Of the entries below, return exactly those lines that fall between the one containing "s t).out) ∧" and the one containing "(m.ch < 4 → ∃ b", the two end lines included.
Start of Block
/-- R48, R49, R56, R61, R408, R422, R478: the end of a meaning puts the log's entries of the step in their order, wakes the tasks whose work
has come, counts events in the programmed counters, raises vectors of the functions, and disturbs nothing else; the end of a command
that enters no state also places its reply, or waits, and otherwise leaves what its body answered; a packet that fails one of checks 1
to 9 of R52 does no more than that: its reply is the outbound buffer while OUT_STATUS is 0 and joins the queue behind it while it is 1.
What goes to the peer may draw the free value that chooses its lane, and a forwarded command is a record of the journal (the model's
choices, logs 147 and 57). -/
def Obligations.EndsDisturbNothingElse : Prop :=
  (∀ s t, sameTables (settled s t) t ∧ (settled s t).free = t.free ∧ (settled s t).epoch = t.epoch ∧ (settled s t).pair = t.pair ∧
    (settled s t).chan = t.chan ∧ (settled s t).err = s.err.inOrder t.err ∧ (settled s t).miners = t.wakeAll.miners ∧
    { (settled s t).host with pf0 := t.host.pf0, pf1 := t.host.pf1 } = t.host ∧
    { (settled s t).telem with perf := t.telem.perf } = t.telem ∧ t.out <+: (settled s t).out) ∧
  (∀ r ∈ packetRows, ∀ m s (d : Done) u, d.enters = none → ran r.2 m s d = u → sameTables u d.state ∧
    u.epoch = { d.state.epoch with executed := d.state.epoch.executed + 1 } ∧ d.state.out <+: u.out ∧ u.err = s.err.inOrder d.state.err ∧
    { u.host with pf0 := d.state.host.pf0, pf1 := d.state.host.pf1 } = d.state.host ∧
    { u.telem with perf := d.state.telem.perf } = d.state.telem ∧
    (m.ch ≠ 2 → d.state.forwards = false → u.free = d.state.free) ∧
    (m.ch ≠ 2 → d.state.forwards = false → d.state.journals = false → u.pair = d.state.pair) ∧
    (m.ch < 4 → ∃ b o q w x, u.chan m.ch = { d.state.chan m.ch with outbound := b, outStatus := o, replies := q, waiting := w, discard := x }) ∧
    ∀ ch, ch < 4 → m.ch < 4 → ch ≠ m.ch → u.chan ch = d.state.chan ch) ∧
  (∀ r ∈ packetRows, ∀ m s t, m.ch < 4 → s.canTake m.ch = true → r.2.held m s = false → r.2.check m.norm s ≠ none →
    exec (r.1 m) s = .next t → sameTables t s ∧ t.epoch = s.epoch ∧ t.pair = s.pair ∧ s.out <+: t.out ∧ t.err = s.err ∧
    { t.host with pf0 := s.host.pf0, pf1 := s.host.pf1 } = s.host ∧ { t.telem with perf := s.telem.perf } = s.telem ∧
    (∃ u bytes, u = s.reply m.ch bytes ∧ t.miners = u.wakeAll.miners) ∧
    (m.ch ≠ 2 → t.free = s.free) ∧ (∀ ch, ch < 4 → ch ≠ m.ch → t.chan ch = s.chan ch) ∧
    (∃ b o q x, t.chan m.ch = { s.chan m.ch with outbound := b, outStatus := o, replies := q, discard := x }) ∧
    ((s.chan m.ch).discard = false → (s.chan m.ch).outStatus = true → (t.chan m.ch).outbound = (s.chan m.ch).outbound ∧
      (t.chan m.ch).replies.length = (s.chan m.ch).replies.length + 1) ∧
    ((s.chan m.ch).discard = false → (s.chan m.ch).outStatus = false → (t.chan m.ch).outStatus = true ∧
      (t.chan m.ch).replies = (s.chan m.ch).replies))

/-- R351 (the canonical form is the model's, DESIGN CHOICE of log entry 101): device memory lists nothing at reset, so it is canonical there. -/
def Obligations.ResetMemoryIsCanonical : Prop := Kept State.reset

/-- Every step keeps device memory in its canonical form, whatever the command and the state: addresses strictly rise and no cell holds what
its unlisted address reads as (the canonical form is the model's, DESIGN CHOICE of log entry 101). -/
def Obligations.EveryStepKeepsMemoryCanonical : Prop := ∀ s t, Kept s → step s = .next t → Kept t

/-- R181, R182: compressing a count below 2^20 and loading it again is exact; from 2^20 to 2^48 the error is at most 2^(e-2), with e the
exponent of the count, which is at most 2^-20 of it; the compressed count has 24 bits; and a compressed count that is loaded compresses
to itself. -/
def Obligations.CompressionErrorIsBounded : Prop :=
  (∀ v, v < 2 ^ 20 → expand (compress v) = v) ∧
  (∀ v e, 2 ^ 20 ≤ v → v < 2 ^ 48 → e = v.log2 - 18 → expand (compress v) ≤ v + 2 ^ (e - 2) ∧ v ≤ expand (compress v) + 2 ^ (e - 2) ∧
    2 ^ (e - 2) * 2 ^ 20 ≤ v) ∧
  (∀ v, v < 2 ^ 48 → compress v < 2 ^ 24) ∧
  (∀ c, c < 30 * 2 ^ 19 → compress (expand c) = c)

/-- R60. DEVICE_NOP takes 0 to 4,080 parameter bytes and replies with the same bytes; every channel accepts it, PEER in a joined pair; it
takes no flags; and it is legal in INIT, TEST, SERVICE, DEGRADED and RECOVER. -/
def Obligations.NopRepliesItsParameters : Prop :=
  (∀ m s, passes cmdDeviceNop m s = true → exec (.deviceNop m) s = .next (ran cmdDeviceNop m s (ok s m.norm.params))) ∧
  (∀ m : Msg, m.len.toNat ≤ 4080 → (cmdDeviceNop.len m).1 = true) ∧
  (∀ m s, m.ch < 4 → m.ch ≠ 2 → cmdDeviceNop.accept m s = none) ∧
  (∀ m s, m.ch = 2 → s.pair.state = .joined → cmdDeviceNop.accept m s = none) ∧
  (∀ m : Msg, cmdDeviceNop.flags m = true ↔ m.flags = 0) ∧
  (∀ m s, cmdDeviceNop.legal m s = true ↔ s.life.state ∈ [.init, .test, .service, .degraded, .recover])

/-- R65, R67. Of the commands, BMC accepts DEVICE_NOP, DEVICE_MBX_TIMEOUT to read only, DEVICE_IDENTIFY, DEVICE_STATUS, EPOCH_STATUS,
PORT_STATUS, PAIR_STATUS, POWER_STATUS, CLOCK_STATUS, THERMAL_READ and ERRLOG_STATUS, and refuses the others with SECURE_ONLY, detail 2.
The 0x12xx group is accepted only on HOST_S, and on PEER in a joined pair from HOST_S; HOST_NS refuses it with SECURE_ONLY, detail 1,
and BMC with detail 2. -/
def Obligations.BmcAndSecureSetsAreKept : Prop :=
  ∀ r ∈ packetRows, ∀ (m : Msg) (s : State),
    (m.ch = 3 → r.2.op ∈ [0x0101, 0x0108, 0x0102, 0x0103, 0x0203, 0x0303, 0x0F03, 0x1001, 0x1002, 0x1003, 0x1104] → r.2.accept m s = none) ∧
    (m.ch = 3 → r.2.op ∉ [0x0101, 0x0108, 0x0102, 0x0103, 0x0203, 0x0303, 0x0F03, 0x1001, 0x1002, 0x1003, 0x1104] →
      r.2.accept m s = some (Status.secureOnly, 2)) ∧
    (m.ch = 3 → r.2.op = 0x0108 → m.norm.f 2 2 ≠ 0 → (m.norm.p 0 ≤ 3 ∨ m.norm.p 0 = 0xFF) → m.norm.p 1 = 0 →
      r.2.body m.norm s = refuse s Status.secureOnly 2) ∧
    (r.2.op / 256 = 0x12 → m.ch < 4 → r.2.accept m s = none → m.ch = 1 ∨ (m.ch = 2 ∧ s.pair.state = .joined ∧ m.origin = 1)) ∧
    (r.2.op / 256 = 0x12 → m.ch = 0 → r.2.accept m s = some (Status.secureOnly, 1)) ∧
    (r.2.op / 256 = 0x12 → m.ch = 3 → r.2.accept m s = some (Status.secureOnly, 2)) ∧
    (r.2.op / 256 = 0x12 → m.ch = 1 → s.standby = false → r.2.accept m s = none)

/-- R138. The winner of a lookup is the matching rule of lowest priority number, and among rules of equal priority that of lowest ID; a
lookup with no match returns the table's miss action, and one with a winner the winner's action. -/
def Obligations.LookupFindsFirstRule : Prop :=
  (∀ (t : RuleTable) mv r, t.find mv = some r → r ∈ t.rules ∧ ruleMatches r (keyOf t.segments mv) (segmentsWidth t.segments) = true ∧
    ∀ q ∈ t.rules, ruleMatches q (keyOf t.segments mv) (segmentsWidth t.segments) = true →
      rulePriority r < rulePriority q ∨ (rulePriority r = rulePriority q ∧ ruleId r ≤ ruleId q)) ∧
  (∀ (t : RuleTable) mv, t.find mv = none →
    ∀ q ∈ t.rules, ruleMatches q (keyOf t.segments mv) (segmentsWidth t.segments) = false) ∧
  (∀ (s : State) k t mv len r, s.repairing t = false → t.find mv = some r → (s.lookup k t mv len).1 = slice r 88 24) ∧
  (∀ (s : State) k t mv len, s.repairing t = false → t.find mv = none → (s.lookup k t mv len).1 = t.miss)
end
End of Block
* _Solved problem_
    { (settled s t).telem with perf := t.telem.perf } = t.telem ∧ t.out <+: (settled s t).out) ∧
  (∀ r ∈ packetRows, ∀ m s (d : Done) u, d.enters = none → ran r.2 m s d = u → sameTables u d.state ∧
    u.epoch = { d.state.epoch with executed := d.state.epoch.executed + 1 } ∧ d.state.out <+: u.out ∧ u.err = s.err.inOrder d.state.err ∧
    { u.host with pf0 := d.state.host.pf0, pf1 := d.state.host.pf1 } = d.state.host ∧
    { u.telem with perf := d.state.telem.perf } = d.state.telem ∧
    (m.ch ≠ 2 → d.state.forwards = false → u.free = d.state.free) ∧
    (m.ch ≠ 2 → d.state.forwards = false → d.state.journals = false → u.pair = d.state.pair) ∧
    (m.ch < 4 → ∃ b o q w x, u.chan m.ch = { d.state.chan m.ch with outbound := b, outStatus := o, replies := q, waiting := w, discard := x }) ∧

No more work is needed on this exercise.